The AI boom (or do I mean bust)
Also consider reorganizing technicians for the artificial intelligence boom
Tech workers are feverishly retooling their skills at a time when every company suddenly wants to become an artificial intelligence company and every worker feels the need to bring in AI.
“I’ve been leading with an AI-friendly resume for two or three months,” says Asif Dhanani, 31, of Irvine, Calif., who was laid off from his job as a technical product manager at Amazon in 2017. March .
Dhanani landed numerous interviews for AI product manager positions, but he did not receive any offers.
The tech job market is in an unbalanced state. There is demand for a specific type of entry-level AI talent, namely those with the technical knowledge or experience working with large language models, or LLMs, that power chatbots with the ability to generate content. Some companies are looking for candidates with these skills, but not enough qualified workers to perform them.
And then there’s everyone. Thousands of people have been laid off in recent years, and many of those who remain employed face new management styles, reorganizations, and downsizing as more resources are shifted to AI. These workers are now taking AI courses, adding buzzwords to their resumes, and competing in an increasingly crowded field.

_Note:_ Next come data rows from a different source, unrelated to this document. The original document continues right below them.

-- ==== Sys2Proof/Proofs/Selection.lean ====
section
/-! PROOFS. Where an instruction acts (30_encoding.md R79, R82, R83): the machine's step runs what the host's transaction
decodes to, and a frame, extended-field or payload form runs only where it is selected and lies inside the window. -/

namespace Sys2Proof.Machine

open Sys2Proof.Config

variable {s : State}

/-! ### The machine's step -/

/-- Settles O6: the three arms of the step. -/
theorem stepRunsHostTransaction : Obligations.StepRunsHostTransaction := by
  refine ⟨?decoded, ?idle, ?undecodable⟩
  case decoded =>
    intro s x rest i hin hd
    simp only [step, hin, decodeInput, hd]
    rfl
  case idle =>
    intro s hin
    simp only [step, hin]
  case undecodable =>
    intro s x rest e hin hd
    simp only [step, hin, decodeInput, hd]

/-! ### The three selection tests -/

theorem runFrame_refused {i : Instr} {t : State} (h : s.phase ≠ .ready ∨ s.frameAt ≠ i) :
    runFrame i s t = .refused .notSelected := if_neg (not_and_or.2 h)

theorem runExtended_refused {i : Instr} {m : Nibble} {p : Nat} {r : Except Err (Ext × Nat)}
    (h : s.phase ≠ .ready ∨ decodeMarker m p ≠ i) : runExtended i m p r s = .refused .notSelected :=
  if_neg (not_and_or.2 h)

theorem runPayload_refused {i : Instr} {numx : Sum} {voff : Nat} {l : Ext} {r : Except Err Typed}
    (h : s.phase ≠ .ready ∨ decodePayload s.cfg numx voff l ≠ i) : runPayload i numx voff l r s = .refused .notSelected :=
  if_neg (not_and_or.2 h)

theorem runExtended_outside {m : Nibble} {p : Nat} {r : Except Err (Ext × Nat)} (hp : s.phase = .ready)
    (hl : s.len < p) : runExtended (decodeMarker m p) m p r s = .fault .outsideWindow := by
  rw [runExtended, if_pos ⟨hp, rfl⟩, if_neg hl.not_ge]

theorem runPayload_outside {numx : Sum} {voff : Nat} {l : Ext} {r : Except Err Typed} (hp : s.phase = .ready)
    (hl : s.len < voff + l.toNat) :
    runPayload (decodePayload s.cfg numx voff l) numx voff l r s = .fault .outsideWindow := by
  rw [runPayload, if_pos ⟨hp, rfl⟩, if_neg hl.not_ge]

/-! ### Frame forms -/

/-- The thirteen frame forms (30_encoding.md R79), with `dm` and `lm` for the nibbles they leave free. -/
def frameForms (dm lm : Nibble) : List Instr :=
  [.opt11, .opt12, .opt21, .opt22, .pmark, .eoo] ++
    [.optNN dm lm, .optN1 dm, .optN2 dm, .opt1N lm, .opt2N lm, .badD15 lm, .badL15 dm]

theorem exec_frameForm {i : Instr} {dm lm : Nibble} (hi : i ∈ frameForms dm lm) (s : State) :
    ∃ t, exec i s = runFrame i s t := by
  simp only [frameForms, List.cons_append, List.nil_append, List.mem_cons, List.not_mem_nil, or_false] at hi
  rcases hi with rfl | rfl | rfl | rfl | rfl | rfl | rfl | rfl | rfl | rfl | rfl | rfl | rfl <;> exact ⟨_, rfl⟩

/-- Settles O34: a frame form that acts passed the selection test, and then it is the step (`runFrame_step`). -/
theorem frameFormsActOnlyWhereTheyStand : Obligations.FrameFormsActOnlyWhereTheyStand := by
  intro i s t hi h
  have hform : ∃ dm lm, i ∈ frameForms dm lm := by
    rcases hi with hi | ⟨dm, lm, hi⟩
    · exact ⟨0#4, 0#4, List.mem_append_left _ hi⟩
    · exact ⟨dm, lm, List.mem_append_right _ (by simpa using hi)⟩
  obtain ⟨dm, lm, hi⟩ := hform
  obtain ⟨u, hu⟩ := exec_frameForm hi s
  obtain ⟨hp, hat, rfl⟩ := runFrame_step s hu h
  exact ⟨hp, hat, exec_step s hp⟩

/-! ### Extended-field forms -/

/-- The form a marker selects runs under the test of that marker. -/
theorem exec_decodeMarker (s : State) (m : Nibble) (p : Nat) :
    ∃ r, exec (decodeMarker m p) s = runExtended (decodeMarker m p) m p r s := by
  rcases markerClass_cases m with h | rfl | rfl | rfl
  · rw [decodeMarker, h]; exact ⟨_, rfl⟩
  all_goals exact ⟨_, rfl⟩

/-- A marker that selects `XDEC.N` is literal (40_extended_field.md R101). -/
theorem decodeMarker_ne_xdecN {m : Nibble} (h : 12 < m.toNat) (p q : Nat) : decodeMarker m p ≠ .xdecN m q := by
  unfold decodeMarker
  split
  · exact absurd (markerClass_literal.1 ‹_›) h.not_ge
  all_goals simp

/-! ### Payload forms -/

/-- The form a registered number and a length select runs under the test of that number, place and length. -/
theorem exec_of_selects {numx : Sum} {voff : Nat} {l : Ext} {i : Instr} (h : PayloadSelects s.cfg voff numx l i)
    (hr : registered s.cfg numx = true) : ∃ r, exec i s = runPayload i numx voff l r s := by
  cases h with
  | unknown hn => simp [hn] at hr
  | uriPath | contentFormat | block21 | block22 | block23 | block2BadLen | opaqueOpt | untypedStrict => exact ⟨_, rfl⟩

/-- Outside `READY` no payload form runs, `UNKNOWN` included, whose test has no place and no length. -/
theorem exec_decodePayload_not_ready (hp : s.phase ≠ .ready) (numx : Sum) (voff : Nat) (l : Ext) :
    exec (decodePayload s.cfg numx voff l) s = .refused .notSelected := by
  cases hr : registered s.cfg numx with
  | true =>
    obtain ⟨r, he⟩ := exec_of_selects (decodePayload_selects numx voff l) hr
    rw [he, runPayload_refused (.inl hp)]
  | false =>
    rw [decodePayload, if_pos hr]
    exact runPayload_refused (.inl hp)

theorem exec_decodePayload_outside (hp : s.phase = .ready) {numx : Sum} {voff : Nat} {l : Ext}
    (hr : registered s.cfg numx = true) (hl : s.len < voff + l.toNat) :
    exec (decodePayload s.cfg numx voff l) s = .fault .outsideWindow := by
  obtain ⟨r, he⟩ := exec_of_selects (decodePayload_selects numx voff l) hr
  rw [he, runPayload_outside hp hl]

/-- A form that no operands select is refused. -/
theorem runPayload_unselected {numx : Sum} {voff : Nat} {l : Ext} {i : Instr} {r : Except Err Typed}
    (h : ¬ PayloadSelects s.cfg voff numx l i) : runPayload i numx voff l r s = .refused .notSelected :=
  runPayload_refused (.inr fun he => h (he ▸ decodePayload_selects numx voff l))

variable {P : Params} {voff voff' : Nat} {l l' : Ext}

theorem selects_unknown {numx numx' : Sum} (h : PayloadSelects P voff numx l (.unknown numx')) :
    registered P numx = false := by cases h; assumption

theorem selects_block2BadLen {numx : Sum} (h : PayloadSelects P voff numx l (.block2BadLen voff' l')) :
    l ≠ 1#17 ∧ l ≠ 2#17 ∧ l ≠ 3#17 := by cases h; exact ⟨‹_›, ‹_›, ‹_›⟩

theorem selects_opaqueOpt {numx : Sum} {num : OptNum} (h : PayloadSelects P voff numx l (.opaqueOpt num voff' l')) :
    num ∈ P.registry ∧ typedNumber P num = false ∧ P.untypedPolicy = .opaque_ := by cases h; exact ⟨‹_›, ‹_›, ‹_›⟩

theorem selects_untypedStrict {numx : Sum} {num : OptNum}
    (h : PayloadSelects P voff numx l (.untypedStrict num voff' l')) :
    num ∈ P.registry ∧ typedNumber P num = false ∧ P.untypedPolicy = .strict := by cases h; exact ⟨‹_›, ‹_›, ‹_›⟩

/-- Settles O35: in each clause the test that selects the form, or that of the window, fails. -/
theorem unperformedFormsStop : Obligations.UnperformedFormsStop := by
  intro s
  refine ⟨fun i dm lm hi h => ?_, fun m p => ⟨fun hp => ?_, fun hp hl => ?_, fun hm => ?_⟩,
    fun numx voff l => ⟨fun hp => ?_, fun hp hr hl => ?_, fun hr => ?_, fun h1 h3 => ?_⟩,
    fun num voff l => ⟨fun h => ?_, fun h => ?_⟩⟩
  · obtain ⟨t, he⟩ := exec_frameForm (dm := dm) (lm := lm) hi s
    rw [he, runFrame_refused h]
  · obtain ⟨r, he⟩ := exec_decodeMarker s m p
    rw [he, runExtended_refused (.inl hp)]
  · obtain ⟨r, he⟩ := exec_decodeMarker s m p
    rw [he, runExtended_outside hp hl]
  · exact runExtended_refused (.inr (decodeMarker_ne_xdecN hm p p))
  · exact exec_decodePayload_not_ready hp numx voff l
  · exact exec_decodePayload_outside hp (registered_iff.2 hr) hl
  · refine runPayload_unselected fun hsel => ?_
    exact absurd (registered_iff.2 hr) (Bool.eq_false_iff.1 (selects_unknown hsel))
  · refine runPayload_unselected fun hsel => ?_
    obtain ⟨hl1, hl2, hl3⟩ := selects_block2BadLen hsel
    bv_omega
  · refine runPayload_unselected fun hsel => ?_
    obtain ⟨hr, ht, hu⟩ := selects_opaqueOpt hsel
    obtain ⟨hnu, hnc, hnb⟩ := typedNumber_eq_false.1 ht
    simp [hr, hnu, hnc, hnb, hu] at h
  · refine runPayload_unselected fun hsel => ?_
    obtain ⟨hr, ht, hu⟩ := selects_untypedStrict hsel
    obtain ⟨hnu, hnc, hnb⟩ := typedNumber_eq_false.1 ht
    simp [hr, hnu, hnc, hnb, hu] at h

end Sys2Proof.Machine
end

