theorem ParsedBack.prev_eq : (frameStep s).prev.toNat = o.1 := by
  rw [h.step_eq, commit_prev, h.number_eq]

theorem ParsedBack.rem_lt (hp : s.phase = .ready) : (frameStep s).rem < s.rem := by
  have hkind : (frameStep s).kind = .option := h.step_eq ▸ rfl
  rcases frameStep_phase s hp with ⟨-, -, hlt, hle⟩ | ⟨hother, -⟩
  · unfold State.rem
    rw [frameStep_len]
    omega
  · simp [hkind] at hother

theorem ParsedBack.record (hv : construct s.cfg o.1 o.2 = .ok v) :
    ∃ r, (frameStep s).out = s.out ++ [r] ∧ RecordOf s.slice s.cfg o r := by
  rw [h.step_eq]
  exact ⟨_, commit_out s d l p v, _, d, l, p, v, _, rfl, h.number_eq, h.payload_eq, hv⟩

/-- One more option before the others: its step, then the scan of the others. -/
theorem ParsedBack.scansTo {options : List (Nat × List Byte)} {bytes rest' : List Byte} {u : State}
    (hp : s.phase = .ready) (hv : construct s.cfg o.1 o.2 = .ok v) (hu : ScansTo (frameStep s) options bytes rest' u) :
    ScansTo s (o :: options) (frame ++ bytes) rest' u where
  ready := hu.ready
  cfg_eq := hu.cfg_eq.trans (frameStep_cfg s)
  byteAt_eq := hu.byteAt_eq.trans (byteAt_frameStep_eq s)
  cursor_eq := by
    rw [hu.cursor_eq, h.step_eq, commit_cur, h.cursor_eq, List.length_append, Nat.add_assoc]
  remainder_eq := hu.remainder_eq
  records := by
    obtain ⟨r, hout, hr⟩ := h.record hv
    obtain ⟨records, hout', hrecords⟩ := hu.records
    rw [frameStep_cfg, slice_eq_of_byteAt_eq (byteAt_frameStep_eq s)] at hrecords
    exact ⟨r :: records, by rw [hout', hout, List.append_assoc, List.singleton_append], .cons hr hrecords⟩
  scan_eq n hn := by
    obtain ⟨k, hk⟩ := Nat.exists_eq_succ_of_ne_zero (Nat.ne_zero_of_lt hn)
    rw [hk, scanSteps_succ s hp]
    have := h.rem_lt hp
    exact hu.scan_eq k (by omega)

end

/-- Options serialized in order are scanned one by one (44_reference_encoder.md R218). -/
theorem scansTo_of_serializeAll {options : List (Nat × List Byte)} {bytes rest : List Byte} (hp : s.phase = .ready)
    (hser : serializeAll s.prev.toNat options = .ok bytes) (hrem : s.remainder = bytes ++ rest)
    (hv : ∀ o ∈ options, ∃ v, construct s.cfg o.1 o.2 = .ok v)
    (hheaders : HeadersUnmarked s.cfg.payloadMarker s.prev.toNat options) : ∃ u, ScansTo s options bytes rest u := by
  induction options generalizing s bytes with
  | nil =>
    cases hser
    exact ⟨s, .nil hp hrem⟩
  | cons o options ih =>
    obtain ⟨frame, frames, hframe, hframes, rfl⟩ := serializeAll_cons_ok hser
    obtain ⟨v, hvo⟩ := hv o List.mem_cons_self
    rw [List.append_assoc] at hrem
    obtain ⟨d, l, p, h⟩ := frameStep_serialized hframe hrem (hheaders.head hframe) hvo
    obtain ⟨u, hu⟩ := ih (h.phase_eq.trans hp) (h.prev_eq ▸ hframes) h.remainder_eq
      (fun o' ho' => by simpa using hv o' (List.mem_cons_of_mem o ho')) (by simpa [h.prev_eq] using hheaders.tail)
    exact ⟨u, h.scansTo hp hvo hu⟩
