-- ==== Sys2Proof/Decode.lean ====
section
/-! DEFINITION. The decoder and the encoder of command words (spec/30_encoding.md R71, R74 to R76, R78). -/

namespace Sys2Proof

/-- Why a number is no command. -/
inductive DecodeError where
  /-- It has a bit above bit 10: a command word is always 11 bits (R76). -/
  | notElevenBits
  deriving DecidableEq, Repr

/-- `op = cmd[10:8]` (R71). -/
def opField (w : CmdWord) : BitVec 3 := w.extractLsb' 8 3

/-- `imm8 = cmd[7:0]` (R71). -/
def imm8Field (w : CmdWord) : Byte := w.extractLsb' 0 8

/-- The decoder: total over the 2048 command words, by `op` alone (R74 to R76). -/
def decode (w : CmdWord) : Instr :=
  if opField w = 0b000#3 then .nop
  else if opField w = 0b001#3 then .push (imm8Field w)
  else if opField w = 0b010#3 then .loadkey
  else if opField w = 0b011#3 then .enc
  else if opField w = 0b100#3 then .dec
  else if opField w = 0b101#3 then .pop
  else if opField w = 0b110#3 then .reserved110
  else .reserved111

/-- The decoder on any number: rejects by name what is wider than a command word. -/
def decodeNat (w : Nat) : Except DecodeError Instr :=
  if wordInRange w then .ok (decode (BitVec.ofNat 11 w)) else .error .notElevenBits

/-- `op` of each command (R74). -/
def Instr.op : Instr → BitVec 3
  | .nop => 0b000#3
  | .push _ => 0b001#3
  | .loadkey => 0b010#3
  | .enc => 0b011#3
  | .dec => 0b100#3
  | .pop => 0b101#3
  | .reserved110 => 0b110#3
  | .reserved111 => 0b111#3

/-- Bits 7:0 of the word the assembler emits: the byte in format `CI`, zeros in format `C0` (R71, R78). -/
def Instr.low8 : Instr → Byte
  | .nop => 0#8
  | .push imm8 => imm8
  | .loadkey => 0#8
  | .enc => 0#8
  | .dec => 0#8
  | .pop => 0#8
  | .reserved110 => 0#8
  | .reserved111 => 0#8

/-- The encoder: the word of a command, ignored bits zero (R74, R78). -/
def encode (i : Instr) : CmdWord := i.op ++ i.low8

/-- The instruction the decoder reads from the host's table words: `w` cut to `nbits`, rejected where it is wider than
a command word. -/
def decodeTableWord (nbits w : Nat) : Option Instr :=
  match decodeNat (w % 2 ^ nbits) with
  | .ok i => some i
  | .error _ => none

end Sys2Proof
end

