-- ==== Sys2Proof/Machine/Port.lean ====
section
/-! DEFINITION. What the next step does: the command port and the sequencer (spec/30_encoding.md R70, R72;
spec/44_blockcipher.md R180; assumption entries 4, 5, 6, 8). -/

namespace Sys2Proof.Machine

/-- The kinds of step. Round `i + 1` stands at index `i`. -/
inductive Action where
  /-- `rst = 1`. -/
  | reset
  /-- The port accepts this word. -/
  | accept (w : CmdWord)
  /-- The core is idle and no command is presented. -/
  | wait
  /-- Key-schedule micro-step. -/
  | keyRound (i : Fin 16)
  /-- Round micro-step. -/
  | cipherRound (i : Fin 16)
  /-- Final micro-step. -/
  | final
  /-- A register combination that never occurs. -/
  | stuck
  deriving DecidableEq, Repr

/-- What the sequencer does where `rst = 0` (spec/44_blockcipher.md R180; the combinations of U12 have no step). -/
def sequencerAction (s : State) : Action :=
  match s.phase with
  | .idle =>
    match s.inputs with
    | .command w :: _ => .accept w
    | _ => .wait
  | .ks => if h : s.rndctr.val < 16 then (if s.keyValid then .stuck else .keyRound ⟨s.rndctr.val, h⟩) else .stuck
  | .rnd =>
    if s.keyValid then (if h : s.rndctr.val < 16 then .cipherRound ⟨s.rndctr.val, h⟩ else .final) else .stuck

/-- Reset comes before everything (spec/70_reset_and_hazards.md R250). -/
def nextAction (s : State) : Action := if rstPin s then .reset else sequencerAction s

/-- What the host goes on to present after this step: a command that is not accepted is presented again (R72). -/
def remainingInputs (s : State) : List HostEvent :=
  match s.inputs with
  | [] => []
  | .command w :: rest => if s.phase = .idle then rest else .command w :: rest
  | .quiet :: rest => rest
  | .reset :: rest => rest

/-- The start of a step: the host's signals are taken, and `rsp_valid` of the step before is over ("pulses for one
edge", R70). -/
def beginStep (s : State) : State := { s with inputs := remainingInputs s, rsp := none }

/-- The host presents `w` next, to a core that is ready to accept it (assumption entry 11). -/
def presentWord (w : CmdWord) (s : State) : State := { s with inputs := .command w :: s.inputs, phase := .idle }

end Sys2Proof.Machine
end

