/-- POP with none (spec/40_bitcodec.md R97). -/
theorem exec_pop_of_empty {s : State} (h : s.ocnt.val = 0) : exec .pop s = .next (takeFault .outputEmptyFault s) :=
  dif_pos h

/-- No accepting step but a POP's writes `OCNT`. -/
theorem exec_ocnt_of_ne_pop {i : Instr} {s t : State} (hi : i ≠ .pop) (h : exec i s = .next t) : t.ocnt = s.ocnt := by
  rcases exec_ocnt h with ho | ⟨hpop, -⟩
  · exact ho
  · exact absurd hpop hi

/-- Settles O15: the two branches of POP, and no accepting step writes `OBUF`. -/
theorem popReturnsTheNextByte : Obligations.PopReturnsTheNextByte := by
  refine ⟨fun _ h => decode_of_opField h (by decide), fun s t h => ⟨exec_obuf h, exec_ocnt_of_ne_pop (by decide) h⟩,
    fun s ho => ⟨_, exec_pop_of_output ho, ?_, rfl⟩, fun s => exec_pop_of_empty, rfl, rfl⟩
  rw [succeed_ocnt, consumeOutput_ocnt]
  exact Nat.sub_add_cancel (Nat.pos_of_ne_zero ho)

end Sys2Proof.Machine

/-! PROOFS. The statements on `permute` and its tables (spec/41_permutation.md): the output position by position, what
makes one table undo another, the counts of the tables' entries, and the known-answer vector of the source. -/

namespace Sys2Proof.Machine

/-! ### The function -/

/-- Settles O26: `getMsbD_permute` counts the same positions from 0. -/
theorem permuteCopiesPositions : Obligations.PermuteCopiesPositions :=
  ⟨fun _ _ bits T => ⟨T.length_entries, getMsbD_permute bits T⟩, by decide⟩

/-! ### Tables that undo each other -/

/-- `U{T{i}} = i` for every `i`: where `T` copies position `i` from, `U` copies back from `i`
(spec/41_permutation.md R120). -/
def PermTable.SendsBack {n : Nat} (U T : PermTable n n) : Prop :=
  ∀ i : Fin n, U.entries[T.entry i - 1]? = some (i.val + 1)

/-- Permuting by `U` is undone by permuting by `T`, position by position: `B{U{T{i}}} = B{i}`. -/
theorem permute_permute_of_sendsBack {n : Nat} {U T : PermTable n n} (h : U.SendsBack T) (B : BitVec n) :
    permute (permute B U) T = B :=
  eq_of_positions _ _ fun i => by
    obtain ⟨hin, hback⟩ := List.getElem?_eq_some_iff.mp (h i)
    rw [U.length_entries] at hin
    calc (permute (permute B U) T).getMsbD i.val
        = (permute B U).getMsbD (T.entry i - 1) := getMsbD_permute _ T i
      _ = B.getMsbD (U.entry ⟨T.entry i - 1, hin⟩ - 1) := getMsbD_permute B U ⟨T.entry i - 1, hin⟩
      _ = B.getMsbD i.val := by rw [PermTable.entry, hback, Nat.add_sub_cancel]

theorem ipInvTable_sendsBack_ipTable : ipInvTable.SendsBack ipTable := by unfold PermTable.SendsBack; decide

theorem ipTable_sendsBack_ipInvTable : ipTable.SendsBack ipInvTable := by unfold PermTable.SendsBack; decide

/-- Settles O27: each of the two tables sends back what the other copies. -/
theorem initialPermutationIsInverted : Obligations.InitialPermutationIsInverted :=
  ⟨fun B => ⟨permute_permute_of_sendsBack ipTable_sendsBack_ipInvTable B,
    permute_permute_of_sendsBack ipInvTable_sendsBack_ipTable B⟩,
    fun i => ⟨ipInvTable_sendsBack_ipTable i, ipTable_sendsBack_ipInvTable i⟩⟩

/-! ### The entries of the six tables -/

/-- Settles O28, table by table. -/
theorem tableStructure : Obligations.TableStructure :=
  ⟨by decide, by decide, by decide, by decide, by decide, by decide, ipTable.length_entries, ipInvTable.length_entries,
    eTable.length_entries, pTable.length_entries, pc1Table.length_entries, pc2Table.length_entries⟩

/-! ### The known-answer vector -/

/-- The key schedule of the source's key, as spec/95_test_vectors.md section 1.1 prints it. -/
theorem keySchedule_of_knownKey :
    keySchedule 0x133457799BBCDFF1#64 =
      #v[0x1B02EFFC7072#48, 0x79AED9DBC9E5#48, 0x55FC8A42CF99#48, 0x72ADD6DB351D#48, 0x7CEC07EB53A8#48,
        0x63A53E507B2F#48, 0xEC84B7F618BC#48, 0xF78A3AC13BFB#48, 0xE0DBEBEDE781#48, 0xB1F347BA464F#48,
        0x215FD3DED386#48, 0x7571F59467E9#48, 0x97C5D1FABA41#48, 0x5F43B7F2E73A#48, 0xBF918D3D3F0A#48,
        0xCB3D8B0E17F5#48] := by
  decide +kernel

/-- Settles O37, by evaluation under the subkeys of `keySchedule_of_knownKey`. It tests the table entries, which the
model takes from the spec as general knowledge (assumption entry 12). -/
theorem knownAnswerVector : Obligations.KnownAnswerVector := by
  rw [Obligations.KnownAnswerVector, keySchedule_of_knownKey]
  exact ⟨by decide +kernel, by decide +kernel⟩

end Sys2Proof.Machine

/-! PROOFS. The statements on the key schedule (spec/42_keyschedule.md): the schedule as a function of the key, then
LOADKEY's accepting step, its micro-step, its one-step meaning, and that nothing else writes the subkeys. -/

namespace Sys2Proof.Machine

/-! ### The shifts -/

/-- The shifts so far, the third row of R132: every half is `rotl` of the first one by this much. -/
def totalShift : Nat → Nat
  | 0 => 0
  | i + 1 => totalShift i + shiftAmount (i + 1)

theorem rotl_zero {n : Nat} (s : BitVec n) : rotl s 0 = s :=
  eq_of_positions _ _ fun i => by rw [getMsbD_rotl s 0 _ i.isLt, Nat.zero_add, Nat.mod_eq_of_lt i.isLt]

/-- A full turn is no rotation. -/
theorem rotl_width {n : Nat} (s : BitVec n) : rotl s n = s :=
  eq_of_positions _ _ fun i => by rw [getMsbD_rotl s n _ i.isLt, Nat.add_mod_left, Nat.mod_eq_of_lt i.isLt]

/-- Rotations add up. -/
theorem rotl_rotl {n : Nat} (s : BitVec n) (a b : Nat) : rotl (rotl s a) b = rotl s (a + b) :=
  eq_of_positions _ _ fun i => by
    rw [getMsbD_rotl _ b _ i.isLt, getMsbD_rotl s a _ (Nat.mod_lt _ i.pos), getMsbD_rotl s (a + b) _ i.isLt,
      Nat.add_mod_mod, Nat.add_assoc]

/-- A half after `i` rounds is the first half rotated once, by all the shifts so far (spec/42_keyschedule.md R132). -/
theorem halfAfter_eq_rotl (h : HalfKey) (i : Nat) : halfAfter h i = rotl h (totalShift i) := by
  induction i with
  | zero => exact (rotl_zero h).symm
  | succ i ih => rw [halfAfter_succ, ih, rotl_rotl, totalShift]

/-- Settles O32: the running sums are the row that R132 prints, and the last one is a full turn. -/
theorem shiftsReturnToTheStart : Obligations.ShiftsReturnToTheStart := by
  intro h
  have hrow : ∀ i : Fin 17,
      totalShift i.val = [0, 1, 2, 4, 6, 8, 10, 12, 14, 15, 17, 19, 21, 23, 25, 27, 28][i.val]'(by simp) := by decide
  have hturn : totalShift 16 = 28 := by decide
  exact ⟨by rw [halfAfter_eq_rotl, hturn, rotl_width], fun i => by rw [halfAfter_eq_rotl, hrow]⟩

/-! ### Keys with constant halves -/

/-- No rotation changes a half of equal bits. -/
theorem rotl_of_constant {n : Nat} {s : BitVec n} (hs : s = 0#n ∨ s = BitVec.allOnes n) (k : Nat) : rotl s k = s :=
  eq_of_positions _ _ fun i => by
    have hmod : (k + i.val) % n < n := Nat.mod_lt _ i.pos
    rw [getMsbD_rotl s k _ i.isLt]
    rcases hs with rfl | rfl
    · simp only [BitVec.getMsbD_zero]
    · simp only [BitVec.getMsbD_allOnes, hmod, i.isLt]

/-- A key whose halves never change has one subkey (spec/42_keyschedule.md R139). -/
theorem subkeyAt_of_constant {X : Block} (hc : keyC0 X = 0#28 ∨ keyC0 X = BitVec.allOnes 28)
    (hd : keyD0 X = 0#28 ∨ keyD0 X = BitVec.allOnes 28) (i : Nat) : subkeyAt X i = subkeyOf (keyC0 X) (keyD0 X) := by
  rw [subkeyAt, halfAfter_eq_rotl, halfAfter_eq_rotl, rotl_of_constant hc, rotl_of_constant hd]

/-- Settles O33: all sixteen are the one subkey. -/
theorem constantHalvesGiveEqualSubkeys : Obligations.ConstantHalvesGiveEqualSubkeys := by
  intro X hc hd i j
  rw [getElem_keySchedule, getElem_keySchedule, subkeyAt_of_constant hc hd, subkeyAt_of_constant hc hd]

Tony Phillips, co-founder of Deep Atlas boot camp, says he’s noticed a significant increase in the level of urgency tech workers feel about the need to upskill. Deep Atlas recently added five additional locations to its summer AI boot camp.
“People started to realize that their work could really be obsolete,” he says. “You’re probably not going to be replaced by AI. You’re going to be replaced by someone who knows AI and does your job.
New job postings in the technology sector fell from an average of about 308,000 per month in 2019 to 180,000 per month in April, according to technology trade association CompTIA.
Big tech companies are trying to make their entire workforce more AI-literate. Trailhead, Salesforce’s training platform, currently offers 43 AI-related courses, ranging from fundamentals to the ethical use of AI. More than 60,000 Salesforce employees have taken at least one AI course.
“We believe everyone should upskill themselves and, in one way or another, have the tools they need to succeed in this new world,” said Jayesh Govindarajan, senior vice president of Salesforce AI.
Creative destruction
A great cycle of creative destruction is on the horizon. Many people will lose their jobs.
However, we tend to overestimate how quickly things happen.
I don’t know where we stand, and I doubt anyone does either. But I know we have serious supply issues and energy concerns around all the data centers we need to support AI.
Data center power consumption
According to the IEA, electricity consumption by data centers, artificial intelligence (AI) and the cryptocurrency sector could double by 2026. The global push towards electric vehicles must be taken into account.
Data centers
Please consider AI and cryptocurrency will double data center energy consumption by 2026
If you think solar and wind can provide the energy needed, think again. Even if they could, is the network capable?